Stage 2: Content and thematic analysis

The most appropriate method for addressing the research questions involved purposeful sampling and thematic analysis (Braun & Clarke 2006). As a methodological process, purposeful sampling involves selecting participants, or relevant documents, ‘directly related to the central phenomenon or key concept being explored in a study’ (Creswell & Plano Clark 2018, p.176). For this study, purposive sampling enabled the selection of information-rich cases that represent the complex elements of lessons learnt from bushfire emergencies, and specifically, investigating the link between lessons and the stratum of work.

Analysis

This study investigated lessons identified within the bushfire-threat environment across 4 external reviews of significant bushfires that occurred in Australia between 1983 and 2018. The study followed the iterative thematic analysis process outlined by Braun and Clarke (2006). This method involved reviewing the data, generating a code list and undertaking multiple rounds of searching, extracting and reviewing themes. Selecting external post-event reviews that were conducted by experts and included a methodology section provided validity to the study as it indicates that the data is credible (Leung 2015). The iterative thematic analysis process and using multiple sources to extract themes (triangulation process) also added to the reliability and validity of the study (Creswell & Plano Clark 2018).

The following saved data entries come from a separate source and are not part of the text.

theorem State.setPart_chans {M : Nat} {s t : State} {p : Nat} {y : Part} (b : 2199023255552 ||| M = M) (h : s.Keeps M t)
    (e : ({ y with ports := (t.part p).ports, groups := (t.part p).groups } : Part) = t.part p) :
    s.Keeps M (t.setPart p y) := by
  refine h.part b fun k hk => ?_
  cases k <;> first
    | exact absurd hk (by decide)
    | exact State.part_rel (fun a b => a.env = b.env ∧ a.cfg = b.cfg ∧ a.reloadSeq = b.reloadSeq ∧ a.reloadPend = b.reloadPend ∧ a.reloadKey = b.reloadKey ∧ a.ledBase = b.ledBase ∧ a.ledN = b.ledN ∧ a.pageBase = b.pageBase ∧ a.pageQ = b.pageQ ∧ a.pageN = b.pageN ∧ a.past = b.past) ⟨(congrArg Part.env e :), (congrArg Part.cfg e :), (congrArg Part.reloadSeq e :), (congrArg Part.reloadPend e :), (congrArg Part.reloadKey e :), (congrArg Part.ledBase e :), (congrArg Part.ledN e :), (congrArg Part.pageBase e :), (congrArg Part.pageQ e :), (congrArg Part.pageN e :), (congrArg Part.past e :)⟩ (fun _ => by repeat' constructor)
    | exact State.part_rel (fun a b => a.pool = b.pool ∧ a.fresh = b.fresh) ⟨(congrArg Part.pool e :), (congrArg Part.fresh e :)⟩ (fun _ => by repeat' constructor)
    | exact State.part_rel (fun a b => a.started = b.started ∧ a.shut = b.shut ∧ a.why = b.why ∧ a.resetDone = b.resetDone ∧ a.errStep = b.errStep ∧ a.errEntries = b.errEntries ∧ a.faultAt = b.faultAt ∧ a.haltAt = b.haltAt) ⟨(congrArg Part.started e :), (congrArg Part.shut e :), (congrArg Part.why e :), (congrArg Part.resetDone e :), (congrArg Part.errStep e :), (congrArg Part.errEntries e :), (congrArg Part.faultAt e :), (congrArg Part.haltAt e :)⟩ (fun _ => by repeat' constructor)
    | exact State.part_rel (fun a b => a.graphs = b.graphs ∧ a.poolT = b.poolT) ⟨(congrArg Part.graphs e :), (congrArg Part.poolT e :)⟩ (fun _ => by repeat' constructor)
    | exact State.part_rel (fun a b => a.cringHold = b.cringHold ∧ a.cbHold = b.cbHold ∧ a.rqHold = b.rqHold) ⟨(congrArg Part.cringHold e :), (congrArg Part.cbHold e :), (congrArg Part.rqHold e :)⟩ (fun _ => by repeat' constructor)
    | exact State.part_rel (fun a b => a.sched = b.sched ∧ a.levels = b.levels) ⟨(congrArg Part.sched e :), (congrArg Part.levels e :)⟩ (fun _ => by repeat' constructor)
    | exact State.part_rel (fun a b => a.adapters = b.adapters) (congrArg Part.adapters e :) (fun _ => by repeat' constructor)
    | first | rfl | (intro _; repeat' constructor) | constructor

theorem State.modPart_chans {M : Nat} {s t : State} (b : 2199023255552 ||| M = M) (h : s.Keeps M t) (p : Nat) (f : Part → Part)
    (e : ∀ x, ({ f x with ports := x.ports, groups := x.groups } : Part) = x) :
    s.Keeps M (t.modPart p f) := State.setPart_chans b h (e _)

theorem State.setPart_slots {M : Nat} {s t : State} {p : Nat} {y : Part} (b : 4398046511104 ||| M = M) (h : s.Keeps M t)
    (e : ({ y with adapters := (t.part p).adapters } : Part) = t.part p) :
    s.Keeps M (t.setPart p y) := by
  refine h.part b fun k hk => ?_
  cases k <;> first
    | exact absurd hk (by decide)
    | exact State.part_rel (fun a b => a.env = b.env ∧ a.cfg = b.cfg ∧ a.reloadSeq = b.reloadSeq ∧ a.reloadPend = b.reloadPend ∧ a.reloadKey = b.reloadKey ∧ a.ledBase = b.ledBase ∧ a.ledN = b.ledN ∧ a.pageBase = b.pageBase ∧ a.pageQ = b.pageQ ∧ a.pageN = b.pageN ∧ a.past = b.past) ⟨(congrArg Part.env e :), (congrArg Part.cfg e :), (congrArg Part.reloadSeq e :), (congrArg Part.reloadPend e :), (congrArg Part.reloadKey e :), (congrArg Part.ledBase e :), (congrArg Part.ledN e :), (congrArg Part.pageBase e :), (congrArg Part.pageQ e :), (congrArg Part.pageN e :), (congrArg Part.past e :)⟩ (fun _ => by repeat' constructor)
    | exact State.part_rel (fun a b => a.pool = b.pool ∧ a.fresh = b.fresh) ⟨(congrArg Part.pool e :), (congrArg Part.fresh e :)⟩ (fun _ => by repeat' constructor)
    | exact State.part_rel (fun a b => a.started = b.started ∧ a.shut = b.shut ∧ a.why = b.why ∧ a.resetDone = b.resetDone ∧ a.errStep = b.errStep ∧ a.errEntries = b.errEntries ∧ a.faultAt = b.faultAt ∧ a.haltAt = b.haltAt) ⟨(congrArg Part.started e :), (congrArg Part.shut e :), (congrArg Part.why e :), (congrArg Part.resetDone e :), (congrArg Part.errStep e :), (congrArg Part.errEntries e :), (congrArg Part.faultAt e :), (congrArg Part.haltAt e :)⟩ (fun _ => by repeat' constructor)
    | exact State.part_rel (fun a b => a.graphs = b.graphs ∧ a.poolT = b.poolT) ⟨(congrArg Part.graphs e :), (congrArg Part.poolT e :)⟩ (fun _ => by repeat' constructor)
    | exact State.part_rel (fun a b => a.cringHold = b.cringHold ∧ a.cbHold = b.cbHold ∧ a.rqHold = b.rqHold) ⟨(congrArg Part.cringHold e :), (congrArg Part.cbHold e :), (congrArg Part.rqHold e :)⟩ (fun _ => by repeat' constructor)
    | exact State.part_rel (fun a b => a.sched = b.sched ∧ a.levels = b.levels) ⟨(congrArg Part.sched e :), (congrArg Part.levels e :)⟩ (fun _ => by repeat' constructor)
    | exact State.part_rel (fun a b => a.ports = b.ports ∧ a.groups = b.groups) ⟨(congrArg Part.ports e :), (congrArg Part.groups e :)⟩ (fun _ => by repeat' constructor)
    | first | rfl | (intro _; repeat' constructor) | constructor

theorem State.modPart_slots {M : Nat} {s t : State} (b : 4398046511104 ||| M = M) (h : s.Keeps M t) (p : Nat) (f : Part → Part)
    (e : ∀ x, ({ f x with adapters := x.adapters } : Part) = x) :
    s.Keeps M (t.modPart p f) := State.setPart_slots b h (e _)

theorem State.setPart_all {M : Nat} {s t : State} {p : Nat} {y : Part} (b : 8761733283840 ||| M = M) (h : s.Keeps M t) :
    s.Keeps M (t.setPart p y) := by
  refine h.part b fun k hk => ?_
  cases k <;> first
    | exact absurd hk (by decide)
    | first | rfl | (intro _; repeat' constructor) | constructor

theorem State.modPart_all {M : Nat} {s t : State} (b : 8761733283840 ||| M = M) (h : s.Keeps M t) (p : Nat) (f : Part → Part) :
    s.Keeps M (t.modPart p f) := State.setPart_all b h

/-! ### Branches and loops -/

theorem keeps_ite {M : Nat} {s t u : State} {c : Prop} [Decidable c] (h : s.Keeps M t) (k : s.Keeps M u) : s.Keeps M (if c then t else u) := by
  split <;> assumption

theorem keeps_foldl {M : Nat} {α : Type} {s t : State} {f : State → α → State} (l : List α) (h : s.Keeps M t)
    (hf : ∀ u x, s.Keeps M u → s.Keeps M (f u x)) : s.Keeps M (l.foldl f t) := by
  induction l generalizing t with
  | nil => exact h
  | cons x l ih => exact ih (hf t x h)

/-- A loop whose accumulator carries the state at `π`. -/
theorem keeps_foldl_at {M : Nat} {α β : Type} {s : State} (π : β → State) {f : β → α → β} (l : List α) {b : β} (h : s.Keeps M (π b))
    (hf : ∀ u x, s.Keeps M (π u) → s.Keeps M (π (f u x))) : s.Keeps M (π (l.foldl f b)) := by
  induction l generalizing b with
  | nil => exact h
  | cons x l ih => exact ih (hf b x h)

theorem keeps_foldl_stage {M : Nat} {α : Type} {s : State} {f : StageSt → α → StageSt} (l : List α) {b : StageSt} (h : s.Keeps M b.w.st)
    (hf : ∀ u x, s.Keeps M u.w.st → s.Keeps M (f u x).w.st) : s.Keeps M (l.foldl f b).w.st :=
  keeps_foldl_at (fun z : StageSt => z.w.st) l h hf

theorem keeps_foldl_back {M : Nat} {α : Type} {s : State} {f : BackSt → α → BackSt} (l : List α) {b : BackSt} (h : s.Keeps M b.w.st)
    (hf : ∀ u x, s.Keeps M u.w.st → s.Keeps M (f u x).w.st) : s.Keeps M (l.foldl f b).w.st :=
  keeps_foldl_at (fun z : BackSt => z.w.st) l h hf

theorem keeps_foldl_fst_store {M : Nat} {α γ : Type} {s : State} {f : Store × γ → α → Store × γ} (l : List α) {b : Store × γ}
    (h : s.Keeps M b.1.st) (hf : ∀ u x, s.Keeps M u.1.st → s.Keeps M (f u x).1.st) : s.Keeps M (l.foldl f b).1.st :=
  keeps_foldl_at (fun z : Store × γ => z.1.st) l h hf

theorem keeps_foldl_third_fetch {M : Nat} {α γ δ : Type} {s : State} {f : γ × δ × Fetch → α → γ × δ × Fetch} (l : List α)
    {b : γ × δ × Fetch} (h : s.Keeps M b.2.2.st) (hf : ∀ u x, s.Keeps M u.2.2.st → s.Keeps M (f u x).2.2.st) :
    s.Keeps M (l.foldl f b).2.2.st := keeps_foldl_at (fun z : γ × δ × Fetch => z.2.2.st) l h hf

theorem keeps_foldl_fourth_fetch {M : Nat} {α γ δ ε : Type} {s : State} {f : γ × δ × ε × Fetch → α → γ × δ × ε × Fetch} (l : List α)
    {b : γ × δ × ε × Fetch} (h : s.Keeps M b.2.2.2.st) (hf : ∀ u x, s.Keeps M u.2.2.2.st → s.Keeps M (f u x).2.2.2.st) :
    s.Keeps M (l.foldl f b).2.2.2.st := keeps_foldl_at (fun z : γ × δ × ε × Fetch => z.2.2.2.st) l h hf

theorem keeps_foldl_stream {M : Nat} {α : Type} {s : State} {f : Stream → α → Stream} (l : List α) {b : Stream} (h : s.Keeps M b.f.st)
    (hf : ∀ u x, s.Keeps M u.f.st → s.Keeps M (f u x).f.st) : s.Keeps M (l.foldl f b).f.st :=
  keeps_foldl_at (fun z : Stream => z.f.st) l h hf

theorem keeps_foldl_fifth {M : Nat} {α γ δ ε ζ : Type} {s : State} {f : γ × δ × ε × ζ × State → α → γ × δ × ε × ζ × State} (l : List α)
    {b : γ × δ × ε × ζ × State} (h : s.Keeps M b.2.2.2.2) (hf : ∀ u x, s.Keeps M u.2.2.2.2 → s.Keeps M (f u x).2.2.2.2) :
    s.Keeps M (l.foldl f b).2.2.2.2 := keeps_foldl_at (fun z : γ × δ × ε × ζ × State => z.2.2.2.2) l h hf

/-- A loop that may stop with nothing. -/
theorem keeps_optfold {M : Nat} {α β : Type} {s : State} (π : β → State) {f : Option β → α → Option β} (l : List α) {o : Option β} {t : β}
    (e : l.foldl f o = some t) (h : ∀ u, o = some u → s.Keeps M (π u)) (hn : ∀ x, f none x = none)
    (hf : ∀ u x v, s.Keeps M (π u) → f (some u) x = some v → s.Keeps M (π v)) : s.Keeps M (π t) := by
  induction l generalizing o with
  | nil => exact h t e
  | cons x l ih =>
    refine ih e fun v hv => ?_
    cases o with
    | none => rw [hn] at hv; cases hv
    | some u => exact hf u x v (h u rfl) hv

/-! Results taken apart by a match. -/

theorem keeps_of_snd {M : Nat} {α : Type} {s t : State} {x : α × State} {a : α} (e : x = (a, t)) (h : s.Keeps M x.2) : s.Keeps M t := by subst e; exact h

theorem keeps_of_fst {M : Nat} {α : Type} {s t : State} {x : State × α} {a : α} (e : x = (t, a)) (h : s.Keeps M x.1) : s.Keeps M t := by subst e; exact h

theorem keeps_of_mid {M : Nat} {α β : Type} {s t : State} {x : α × State × β} {a : α} {b : β} (e : x = (a, t, b)) (h : s.Keeps M x.2.1) :
    s.Keeps M t := by subst e; exact h

theorem keeps_of_third {M : Nat} {α β : Type} {s t : State} {x : α × β × State} {a : α} {b : β} (e : x = (a, b, t)) (h : s.Keeps M x.2.2) :
    s.Keeps M t := by subst e; exact h

theorem keeps_of_snd_fetch {M : Nat} {α : Type} {s : State} {f : Fetch} {x : α × Fetch} {a : α} (e : x = (a, f)) (h : s.Keeps M x.2.st) :
    s.Keeps M f.st := by subst e; exact h

theorem keeps_of_third_fetch {M : Nat} {α β : Type} {s : State} {f : Fetch} {x : α × β × Fetch} {a : α} {b : β} (e : x = (a, b, f))
    (h : s.Keeps M x.2.2.st) : s.Keeps M f.st := by subst e; exact h

theorem keeps_forN {M : Nat} {s t : State} {f : State → Nat → State} (n : Nat) (h : s.Keeps M t)
    (hf : ∀ u x, s.Keeps M u → s.Keeps M (f u x)) : s.Keeps M (forN n f t) := keeps_foldl _ h hf

theorem keeps_forN_at {M : Nat} {β : Type} {s : State} (π : β → State) {f : β → Nat → β} (n : Nat) {b : β} (h : s.Keeps M (π b))
    (hf : ∀ u x, s.Keeps M (π u) → s.Keeps M (π (f u x))) : s.Keeps M (π (forN n f b)) := keeps_foldl_at π _ h hf

theorem keeps_forN_fetch {M : Nat} {s : State} {f : Fetch → Nat → Fetch} (n : Nat) {b : Fetch} (h : s.Keeps M b.st)
    (hf : ∀ u x, s.Keeps M u.st → s.Keeps M (f u x).st) : s.Keeps M (forN n f b).st := keeps_forN_at Fetch.st n h hf

theorem keeps_foldl_mid_fetch {M : Nat} {α γ δ : Type} {s : State} {f : γ × Fetch × δ → α → γ × Fetch × δ} (l : List α) {b : γ × Fetch × δ}
    (h : s.Keeps M b.2.1.st) (hf : ∀ u x, s.Keeps M u.2.1.st → s.Keeps M (f u x).2.1.st) : s.Keeps M (l.foldl f b).2.1.st :=
  keeps_foldl_at (fun z : γ × Fetch × δ => z.2.1.st) l h hf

Stage 1: Compressing Jaques’s stratum of work

The Stratified Systems Theory was compressed to 3 levels of operational, middle management and executive as detailed in Table 2.

Table 2: Compressed stratum of works.
Jacques’s strata Compressed strata Description
7 to 8 3. Strategic executive Strategic decision-makers (i.e. senior leaders and government ministers, develops policies, allocates agency resources).
4 to 6 2. Tactical middle management Operational decision-makers (i.e. team/section leaders, implement policy, allocates tactical/daily resources).
1 to 3 1. Operational Tactical-level decision-makers (i.e. first responders, direct interaction with the public).

Stage 2: Thematic analysis

Table 3 presents the inclusion criteria for the published documents of post-event reviews of Australian bushfires (Benoot et al. 2016, Eburn & Dovers 2015).

Table 3: Inclusion criteria.
Review type Availability Methodology
Royal Commission
OR
Parliamentary Inquiry
OR
Inquiry under existing legislation
OR
Independent Review
Publicly available Publicly available

Using this process, 4 reviews of significant bushfire incidents were selected:

  • 1983 Ash Wednesday bushfire review (Miller, Carter & Stephens 1984)
  • 2009 Victorian bushfire review (Teague et al. 2010)
  • 2011 Margaret River bushfire review (Keelty 2012)
  • 2018 Bega Valley bushfire review (Keelty 2018).

The 4 reviewed documents totalled 399 pages, which were coded for analysis. A code list was developed and refined throughout an iterative coding process so that analysis of each document was consistent. Each code related to a specific type of lesson. Lessons were defined as a specific finding and/or recommendation that can be actioned in the future (either to repeat in the future or change in the future). As each lesson was extracted, it was mapped against the established compressed stratum of work.

1983 Ash Wednesday bushfire review

On 16 February 1983, 180 bushfires were burning across Victoria. These fires had a catastrophic impact on the communities affected with 47 people killed, 2080 homes damaged or destroyed and approximately 200,000 hectares burnt (Miller et al. 1984, p.23). The subsequent review covered all phases of the emergency management cycle. Although the review did not use the specific terminology of ‘organisational strata’, there were statements about the importance of senior and experienced officers helping junior officers and how decisions were delegated from the state-level Country Fire Authority to regional (local) levels. Another key lesson, which primarily aligns to the executive and operational strata, was that legislation, policies and procedures should be enhanced to prepare, prevent and respond to bushfire hazards and to recovery from bushfire incidents. For example, the review stated that ‘suitable legislation would enable the State Government to declare a “State of Emergency” or “State of Disaster”…’ (Miller et al. 1984, p.63).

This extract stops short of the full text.